RECORDS FOR THE EXERCISE:
....................

-- ==== Sys2Proof/Laws/Frames.lean ====
section
/-! SUPPORT. What the blocks leave alone. `UnitFrame p q` says that `q` differs from `p` in nothing that
belongs to the line, to the openings, to the node's own settings or to a locked table; every operation of
the cab authority, of the traction, junction, stop and sound units and of a cycle start's work keeps it. -/

namespace Sys2Proof.Machine

-- These short proofs wait on one another; elaborated one at a time they need one thread.
set_option Elab.async false

/-- From `p` to `q` the level of RESET_N, the node number, the lines, the line interface, the cells sent, the opening in
progress, the RESTRICT row, the lock sequence, every lock and the words of every locked table stand, and no
sticky flag is cleared. -/
structure UnitFrame (p q : Part) : Prop where
  resetN : q.resetN = p.resetN
  node : q.node = p.node
  lines : q.lines = p.lines
  line : q.line = p.line
  sentA : q.sentA = p.sentA
  sentB : q.sentB = p.sentB
  mark : q.slots.mark = p.slots.mark
  governing : q.slots.governing = p.slots.governing
  restrict : q.caps.restrict = p.caps.restrict
  armed : q.tables.armed = p.tables.armed
  lock : ∀ t, (tableAt q.tables t).lock = (tableAt p.tables t).lock
  words : ∀ t, (tableAt p.tables t).lock ≠ .unlocked →
    (tableAt q.tables t).words = (tableAt p.tables t).words
  flags : ∀ f, hasFlag p.mgmt.flags f = true → hasFlag q.mgmt.flags f = true

namespace UnitFrame

theorem refl (p : Part) : UnitFrame p p :=
  ⟨rfl, rfl, rfl, rfl, rfl, rfl, rfl, rfl, rfl, rfl, fun _ => rfl, fun _ _ => rfl, fun _ h => h⟩

theorem trans {p q r : Part} (a : UnitFrame p q) (b : UnitFrame q r) : UnitFrame p r where
  resetN := b.resetN.trans a.resetN
  node := b.node.trans a.node
  lines := b.lines.trans a.lines
  line := b.line.trans a.line
  sentA := b.sentA.trans a.sentA
  sentB := b.sentB.trans a.sentB
  mark := b.mark.trans a.mark
  governing := b.governing.trans a.governing
  restrict := b.restrict.trans a.restrict
  armed := b.armed.trans a.armed
  lock t := (b.lock t).trans (a.lock t)
  words t h := (b.words t (by rw [a.lock t]; exact h)).trans (a.words t h)
  flags f h := b.flags f (a.flags f h)

/-- An update of a block's own state. -/
theorem update {p q : Part} (resetN : q.resetN = p.resetN := by rfl)
    (node : q.node = p.node := by rfl) (lines : q.lines = p.lines := by rfl)
    (line : q.line = p.line := by rfl) (sentA : q.sentA = p.sentA := by rfl)
    (sentB : q.sentB = p.sentB := by rfl) (slots : q.slots = p.slots := by rfl)
    (restrict : q.caps.restrict = p.caps.restrict := by rfl) (tables : q.tables = p.tables := by rfl)
    (flags : ∀ f, hasFlag p.mgmt.flags f = true → hasFlag q.mgmt.flags f = true := by
      exact fun _ h => h) : UnitFrame p q where
  resetN := resetN
  node := node
  lines := lines
  line := line
  sentA := sentA
  sentB := sentB
  mark := by rw [slots]
  governing := by rw [slots]
  restrict := restrict
  armed := by rw [tables]
  lock t := by rw [tables]
  words t _ := by rw [tables]
  flags := flags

....................

WHAT NEEDS TO BE DONE: Reproduce all of the entries verbatim.

YOUR RESPONSE:
-- ==== Sys2Proof/Laws/Frames.lean ====
section
/-! SUPPORT. What the blocks leave alone. `UnitFrame p q` says that `q` differs from `p` in nothing that
belongs to the line, to the openings, to the node's own settings or to a locked table; every operation of
the cab authority, of the traction, junction, stop and sound units and of a cycle start's work keeps it. -/

namespace Sys2Proof.Machine

-- These short proofs wait on one another; elaborated one at a time they need one thread.
set_option Elab.async false

/-- From `p` to `q` the level of RESET_N, the node number, the lines, the line interface, the cells sent, the opening in
progress, the RESTRICT row, the lock sequence, every lock and the words of every locked table stand, and no
sticky flag is cleared. -/
structure UnitFrame (p q : Part) : Prop where
  resetN : q.resetN = p.resetN
  node : q.node = p.node
  lines : q.lines = p.lines
  line : q.line = p.line
  sentA : q.sentA = p.sentA
  sentB : q.sentB = p.sentB
  mark : q.slots.mark = p.slots.mark
  governing : q.slots.governing = p.slots.governing
  restrict : q.caps.restrict = p.caps.restrict
  armed : q.tables.armed = p.tables.armed
  lock : ∀ t, (tableAt q.tables t).lock = (tableAt p.tables t).lock
  words : ∀ t, (tableAt p.tables t).lock ≠ .unlocked →
    (tableAt q.tables t).words = (tableAt p.tables t).words
  flags : ∀ f, hasFlag p.mgmt.flags f = true → hasFlag q.mgmt.flags f = true

namespace UnitFrame

theorem refl (p : Part) : UnitFrame p p :=
  ⟨rfl, rfl, rfl, rfl, rfl, rfl, rfl, rfl, rfl, rfl, fun _ => rfl, fun _ _ => rfl, fun _ h => h⟩

theorem trans {p q r : Part} (a : UnitFrame p q) (b : UnitFrame q r) : UnitFrame p r where
  resetN := b.resetN.trans a.resetN
  node := b.node.trans a.node
  lines := b.lines.trans a.lines
  line := b.line.trans a.line
  sentA := b.sentA.trans a.sentA
  sentB := b.sentB.trans a.sentB
  mark := b.mark.trans a.mark
  governing := b.governing.trans a.governing
  restrict := b.restrict.trans a.restrict
  armed := b.armed.trans a.armed
  lock t := (b.lock t).trans (a.lock t)
  words t h := (b.words t (by rw [a.lock t]; exact h)).trans (a.words t h)
  flags f h := b.flags f (a.flags f h)

/-- An update of a block's own state. -/
theorem update {p q : Part} (resetN : q.resetN = p.resetN := by rfl)
    (node : q.node = p.node := by rfl) (lines : q.lines = p.lines := by rfl)
    (line : q.line = p.line := by rfl) (sentA : q.sentA = p.sentA := by rfl)
    (sentB : q.sentB = p.sentB := by rfl) (slots : q.slots = p.slots := by rfl)
    (restrict : q.caps.restrict = p.caps.restrict := by rfl) (tables : q.tables = p.tables := by rfl)
    (flags : ∀ f, hasFlag p.mgmt.flags f = true → hasFlag q.mgmt.flags f = true := by
      exact fun _ h => h) : UnitFrame p q where
  resetN := resetN
  node := node
  lines := lines
  line := line
  sentA := sentA
  sentB := sentB
  mark := by rw [slots]
  governing := by rw [slots]
  restrict := restrict
  armed := by rw [tables]
  lock t := by rw [tables]
  words t _ := by rw [tables]
  flags := flags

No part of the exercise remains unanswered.